Лена закрыла глаза, у неё задрожали губы. Я не остановился:
— Саше было тринадцать лет. И, знаешь, родители ничего не могли с этим сделать — девочка закрылась, потеряла интерес к жизни. Психиатры и антидепрессанты разве что помогли сгладить истерики. Она будто добровольно превращалась в овощ. И тогда её дед — очень хороший мужик, пусть и крепко так контуженный — уговорил отдать её на лето к нему. Семёныч — друг моего отца, мы с ним вместе владеем турбазой, совмещённой с маральником. Ну, как — я пришёл практически на всё готовое, но хорошо так вложился в дело деньгами. Вот к нам в маральник Семёныч Сашу и привёз.
— Никит, — сказала Лена тихо. Голос у неё осип. — Я всё поняла. Пожалуйста… Я люблю детей, и… Просто давай ту часть, где у неё всё хорошо, она пережила это — и я тоже переживу, потому что у меня вообще фигня рядом с её проблемами?
— А мы так точно не запорим весь воспитательный эффект от беседы?
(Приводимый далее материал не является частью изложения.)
/-- 70_reset_and_hazards.md section 3. The acts of the host are the model's list (log 1). A step that changes a cursor
starts in READY and is a CRYPT, a FIN, an RST, a hardware reset or a fault; a KSCHED finds the cursors 0 and leaves them
0. -/
def Obligations.CursorsAreNeverResetBetweenBytes : Prop :=
  ∀ s t : State, s.Inv → step s = .next t → (∃ n : Fin 4, t.x n ≠ s.x n) →
    s.ph = .ready ∧ ∃ a rest, s.host = a :: rest ∧
      ((∃ b, a = .command (encode (.crypt b))) ∨ a = .command (encode .fin) ∨ a = .command (encode .rst) ∨
        a = .reset ∨ (∃ c, a = .resetDuring c) ∨ ∃ e, t = raise e (s.setHost rest))

/-- 41_keystream.md R119. FIN in READY zeroises and makes PH IDLE; ERR, OUT and all else stay; in IDLE it raises
BadSequence; faulted it is dropped. -/
def Obligations.FinEndsTheMessage : Prop :=
  encode .fin = 0x0400 ∧ ∀ s : State,
    (s.err = 0 → s.ph = .ready → ∃ t, exec .fin s = .next t ∧ t.holdsNothing ∧ t.ph = .idle ∧ t.err = s.err ∧
      t = { State.reset with err := s.err, out := s.out, taken := s.taken, past := s.past, host := s.host, free := s.free }) ∧
    (s.err = 0 → s.ph = .idle → exec .fin s = .next (raise .badSequence s)) ∧
    (s.err ≠ 0 → exec .fin s = .next s)

/-- 70_reset_and_hazards.md section 3. Whenever an engine that meets the invariants goes from READY to IDLE, or becomes
faulted, nothing of the call survives: key, `S` and cursors are zero. -/
def Obligations.NothingOfACallSurvivesIt : Prop :=
  ∀ s t : State, s.Inv → step s = .next t → (s.ph = .ready ∧ t.ph = .idle) ∨ (s.err = 0 ∧ t.err ≠ 0) → t.holdsNothing

/-! ## The spaces -/

/-- 20_memory.md section 2 and 00_scope.md section 4 (derived there). In a space in canonical form a write has no effect
beyond its entry and a read gives the last byte written; a swap exchanges two entries; the form is kept; and writing the
old byte back, or the same swap again, gives the space there was. -/
def Obligations.SpacesReadBackWhatWasWritten : Prop :=
  (∀ (m : Memory) (a v b : Byte), m.wf →
    (m.write a v).wf ∧ (m.write a v).read a = v ∧ (b ≠ a → (m.write a v).read b = m.read b) ∧
    (m.write a v).write a (m.read a) = m) ∧
  (∀ (m : Memory) (a b c : Byte), m.wf → (m.swap a b).wf ∧ (m.swap a b).read a = m.read b ∧
    (m.swap a b).read b = m.read a ∧ (c ≠ a → c ≠ b → (m.swap a b).read c = m.read c) ∧ (m.swap a b).swap a b = m)

/-! ## Calls -/

/-- 43_transform.md section 1 (derived there). A call on an engine at rest appends to OUT exactly the bytes of the pure
`transform`, for every non-empty key and every message, and leaves the engine at rest and holding nothing; KPUSH, KSCHED,
CRYPT and FIN together compute the source's function, for keys of every length. -/
def Obligations.ACallComputesTransform : Prop :=
  ∀ (message key : List Byte) (s : State), key ≠ [] → s.err = 0 → s.ph = .idle → s.klen = 0 → s.S.wf → s.K.wf →
    ∃ (t : State) (output : List Byte), transform message key = .ok output ∧
      acceptAll (callWords key message) s = .next t ∧ t.out = s.out ++ output ∧
      (∀ n, n < message.length → output.getD n 0 = message.getD n 0 ^^^ keystreamByte key n) ∧
      t = { State.reset with out := t.out, taken := s.taken, past := s.past, host := s.host, free := s.free }

/-- 43_transform.md R142. The output of a call is as long as its message. -/
def Obligations.CallsPreserveLength : Prop :=
  (∀ message key output : List Byte, transform message key = .ok output → output.length = message.length) ∧
  (∀ (message key : List Byte) (s t : State), key ≠ [] → s.err = 0 → s.ph = .idle → s.klen = 0 →
    acceptAll (callWords key message) s = .next t → t.out.length = s.out.length + message.length)

/-- 43_transform.md R143. A second call with the same key on the output of the first gives the message back, in the pure
function and on the machine. -/
def Obligations.ASecondCallWithTheSameKeyRestoresTheMessage : Prop :=
  (∀ message key output : List Byte, transform message key = .ok output → transform output key = .ok message) ∧
  (∀ (message key output : List Byte) (s t : State), key ≠ [] → s.err = 0 → s.ph = .idle → s.klen = 0 → s.S.wf → s.K.wf →
    acceptAll (callWords key message) s = .next t → t.out = s.out ++ output →
    ∃ u, acceptAll (callWords key output) t = .next u ∧ u.out = t.out ++ message)

/-- 43_transform.md R145. The call of the empty message, for every non-empty key, completes and appends nothing. -/
def Obligations.TheEmptyMessageGivesNoOutput : Prop :=
  ∀ key : List Byte, key ≠ [] → transform [] key = .ok [] ∧
    ∀ s : State, s.err = 0 → s.ph = .idle → s.klen = 0 →
      ∃ t, acceptAll (callWords key []) s = .next t ∧ t.out = s.out ∧ t.err = 0 ∧ t.ph = .idle

/-- 43_transform.md R146. The call with the empty key fails with InvalidKey: the engine is faulted, every CRYPT and the
FIN are dropped, STATUS is 0x02 and nothing is appended. -/
def Obligations.TheEmptyKeyFailsWithoutOutput : Prop :=
  ∀ message : List Byte, transform message [] = .error .invalidKey ∧
    ∀ s : State, s.err = 0 → s.ph = .idle → s.klen = 0 →
      acceptAll (callWords [] message) s = .next (raise .invalidKey s) ∧ (raise .invalidKey s).out = s.out ∧
      (raise .invalidKey s).status = 0x02

/-- 43_transform.md (derived there). The output for a prefix of a message is the prefix of the output; more generally two
messages that agree in byte n have outputs that agree in byte n. -/
def Obligations.OutputsOfAPrefixAreThePrefix : Prop :=
  (∀ key m rest output : List Byte, transform (m ++ rest) key = .ok output → transform m key = .ok (output.take m.length)) ∧
  (∀ (key m m' output output' : List Byte) (n : Nat), transform m key = .ok output → transform m' key = .ok output' →
    n < m.length → n < m'.length → m.getD n 0 = m'.getD n 0 → output.getD n 0 = output'.getD n 0)

/-- 43_transform.md R148. After a call the engine is in the reset state but for OUT and the boundary; and the bytes a call
appends do not depend on anything the engine did before. -/
def Obligations.CallsLeaveNoTraceForLaterCalls : Prop :=
  ∀ (key message : List Byte) (s s' t t' : State), key ≠ [] →
    s.err = 0 → s.ph = .idle → s.klen = 0 → s.S.wf → s.K.wf →
    s'.err = 0 → s'.ph = .idle → s'.klen = 0 → s'.S.wf → s'.K.wf →
    acceptAll (callWords key message) s = .next t → acceptAll (callWords key message) s' = .next t' →
    (∃ output, t.out = s.out ++ output ∧ t'.out = s'.out ++ output) ∧
    t = { State.reset with out := t.out, taken := s.taken, past := s.past, host := s.host, free := s.free } ∧
    t' = { State.reset with out := t'.out, taken := s'.taken, past := s'.past, host := s'.host, free := s'.free }

/-- 43_transform.md section 1. NOPs may be interleaved anywhere: a sequence of words does what it does without its
NOPs. -/
def Obligations.InterleavedNopsChangeNothing : Prop :=
  ∀ (ws : List Word) (s : State), acceptAll (ws.filter fun c => c != encode .nop) s = acceptAll ws s

/-! ## The boundary -/

/-- 70_reset_and_hazards.md section 1. A reset pulse is one act of the host, the closed history is kept in `past`, and any
number of the bytes on the port, oldest first, may still be received: the model's choices (log 1, log 2, log 3). A
hardware reset between commands leaves the reset state with OUT empty, keeps the bytes emitted before in an earlier
history, and touches nothing the host is still to do; then the engine waits for its first command. -/
def Obligations.HardwareResetBeginsANewHistory : Prop :=
  (∀ (s : State) (rest : List HostAction), s.host = .reset :: rest → ∃ (t : State) (n : Nat), step s = .next t ∧
    t.holdsNothing ∧ t.ph = .idle ∧ t.err = 0 ∧ t.status = 0x00 ∧ t.faultLine = 0 ∧ t.out = [] ∧ t.host = rest ∧
    t.past = { bytes := s.out, received := n } :: s.past ∧ s.taken ≤ n ∧ n ≤ s.taken + s.onPort.length) ∧
  (∀ s : State, s.host = [] → step s = .next s)

/-- 70_reset_and_hazards.md section 1. The form of the act and the free values are the model's (log 1, log 3). A hardware
reset while a command executes leaves the reset state whatever the command was; if the command was a CRYPT that would emit
a byte, the closed history has it or not (a free value: both are admitted), else it is OUT as it was; the host received of
it what it had taken and from none to all of what stood on the port. -/
def Obligations.ResetDuringACommandAbandonsIt : Prop :=
  ∀ (s : State) (c : Word) (rest : List HostAction), s.host = .resetDuring c :: rest →
    ∃ (t : State) (bytes : List Byte) (n : Nat), step s = .next t ∧
      t = { State.reset with past := t.past, host := rest, free := t.free } ∧
      t.past = { bytes := bytes, received := n } :: s.past ∧
      s.taken ≤ n ∧ n ≤ s.taken + (bytes.drop s.taken).length ∧
      (bytes = s.out ∨ ∃ b, c = encode (.crypt b) ∧ s.ph = .ready ∧ s.err = 0 ∧
        bytes = s.out ++ [b ^^^ (ksgStep s.cipher).z])

/-- 20_memory.md section 2 (derived there). The host takes the oldest byte from the output port and nothing else of the
engine changes: OUT is the whole history; where no byte stands on the port nothing changes (log 5). -/
def Obligations.TakingAByteConsumesItFromThePortOnly : Prop :=
  ∀ (s : State) (rest : List HostAction), s.host = .takeByte :: rest → ∃ t, step s = .next t ∧
    t = { s with host := rest, taken := t.taken } ∧
    (∀ (b : Byte) (others : List Byte), s.onPort = b :: others → t.onPort = others) ∧ (s.onPort = [] → t.taken = s.taken)

/-- 60_exceptions.md section 5 and 20_memory.md section 3, over the model's platform of n engines (log 10). A step of one
engine leaves every other as it is and is its own step, steps of two engines commute, every engine starts in the reset
state; so in every schedule each engine ends where it ends alone: instances share no state whatever. -/
def Obligations.EnginesShareNoState : Prop :=
  (∀ (n : Nat) (e : Fin n), (Platform.reset n).engine e = State.reset) ∧
  (∀ (n : Nat) (e : Fin n) (p p' : Platform n), Platform.step e p = .next p' →
    step (p.engine e) = .next (p'.engine e) ∧ ∀ e', e' ≠ e → p'.engine e' = p.engine e') ∧
  (∀ (n : Nat) (e e' : Fin n) (p : Platform n), e ≠ e' →
    Platform.runSchedule [e, e'] p = Platform.runSchedule [e', e] p) ∧
  (∀ (n : Nat) (schedule : List (Fin n)) (e : Fin n) (p : Platform n), ∃ p', Platform.runSchedule schedule p = .next p' ∧
    Host.Core.run core (schedule.count e) (p.engine e) = .next (p'.engine e))
end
— Я всё поняла. У Саши всё хорошо?
— Если повезёт, вы даже познакомитесь. Она сейчас на турбазе, это или в соседнем осколке, или максимум через один от нас. Семёныч сделал для неё переноску, таскал на спине по лесу. Водил кормить маралов, козлят показывал — она очень их любила до несчастного случая. Юля приехала, они всегда хорошо ладили. Саша, в общем-то, была такая же язва хитрая, как Юля. Только, ничего не помогало, пока она не услышала, что я хочу купить щенка.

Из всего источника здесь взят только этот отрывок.